Quizá me pase un poco con esta reflexión, pero creo que sería capaz de justificarla teológicamente ante cualquiera que me lo demandara. La rebeldía de un hijo se explica como se explica la teología del pecado. Porque la rebeldía de un hijo es la rebeldía del ser humano contra su padre creador. Es esa misma ansia de libertad y autonomía. Más bien, de independencia. Es ese deseo de abrir los ojos, conocer y experimentar el bien y el mal y ser independiente (Génesis 3:5). ¿Crees que el proceso de rebeldía de los hijos, que suele darse con pocas excepciones durante la adolescencia o la primera juventud, es simplemente parte de nuestra condición como seres humanos creados por Dios? Yo no lo creo. Yo creo firmemente que en el plan original de Dios no se contemplaba una etapa de ruptura emocional entre padres e hijos.
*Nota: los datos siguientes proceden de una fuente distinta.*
-- ==== Sys2Proof/Laws/State.lean ====
section
/-! SUPPORT. The fields that each named update of the state leaves alone, one lemma per field and update. -/

namespace Sys2Proof.Machine

/-! setNum -/

@[simp] theorem State.setNum_pending (s : State) (k : Nat) (v : Int) : (s.setNum k v).pending = s.pending := rfl
@[simp] theorem State.setNum_now (s : State) (k : Nat) (v : Int) : (s.setNum k v).now = s.now := rfl
@[simp] theorem State.setNum_blobs (s : State) (k : Nat) (v : Int) : (s.setNum k v).blobs = s.blobs := rfl
@[simp] theorem State.setNum_mode (s : State) (k : Nat) (v : Int) : (s.setNum k v).mode = s.mode := rfl
@[simp] theorem State.setNum_flt (s : State) (k : Nat) (v : Int) : (s.setNum k v).flt = s.flt := rfl
@[simp] theorem State.setNum_hold (s : State) (k : Nat) (v : Int) : (s.setNum k v).hold = s.hold := rfl
@[simp] theorem State.setNum_boot (s : State) (k : Nat) (v : Int) : (s.setNum k v).boot = s.boot := rfl
@[simp] theorem State.setNum_pins (s : State) (k : Nat) (v : Int) : (s.setNum k v).pins = s.pins := rfl
@[simp] theorem State.setNum_conv (s : State) (k : Nat) (v : Int) : (s.setNum k v).conv = s.conv := rfl
@[simp] theorem State.setNum_eng (s : State) (k : Nat) (v : Int) : (s.setNum k v).eng = s.eng := rfl
@[simp] theorem State.setNum_fc (s : State) (k : Nat) (v : Int) : (s.setNum k v).fc = s.fc := rfl
@[simp] theorem State.setNum_fab (s : State) (k : Nat) (v : Int) : (s.setNum k v).fab = s.fab := rfl
@[simp] theorem State.setNum_pool (s : State) (k : Nat) (v : Int) : (s.setNum k v).pool = s.pool := rfl
@[simp] theorem State.setNum_pecan (s : State) (k : Nat) (v : Int) : (s.setNum k v).pecan = s.pecan := rfl
@[simp] theorem State.setNum_hist (s : State) (k : Nat) (v : Int) : (s.setNum k v).hist = s.hist := rfl
@[simp] theorem State.setNum_stack (s : State) (k : Nat) (v : Int) : (s.setNum k v).stack = s.stack := rfl
@[simp] theorem State.setNum_pow (s : State) (k : Nat) (v : Int) : (s.setNum k v).pow = s.pow := rfl
@[simp] theorem State.setNum_dict (s : State) (k : Nat) (v : Int) : (s.setNum k v).dict = s.dict := rfl
@[simp] theorem State.setNum_freeCtr (s : State) (k : Nat) (v : Int) : (s.setNum k v).freeCtr = s.freeCtr := rfl
@[simp] theorem State.setNum_out (s : State) (k : Nat) (v : Int) : (s.setNum k v).out = s.out := rfl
Estoy convencido de que esta etapa no es más que otro síntoma del pecado (enfermedad) que forma parte de nuestra naturaleza caída. Por lo tanto, como cristianos podemos y debemos tratar de hacer algo al respecto. No nos dejemos caer en el “es lo típico de la edad” o en el “es una etapa por la que pasamos todos, ya se le pasará”. Porque un cristiano famoso no debería caer en las drogas o la bebida por el simple hecho de que parece un patrón común en casi todos los famosos del mundo. O porque un empresario cristiano debe declarar todos sus beneficios, por mucho que sepa que “trucar” algunas facturas sea el pan nuestro de cada día.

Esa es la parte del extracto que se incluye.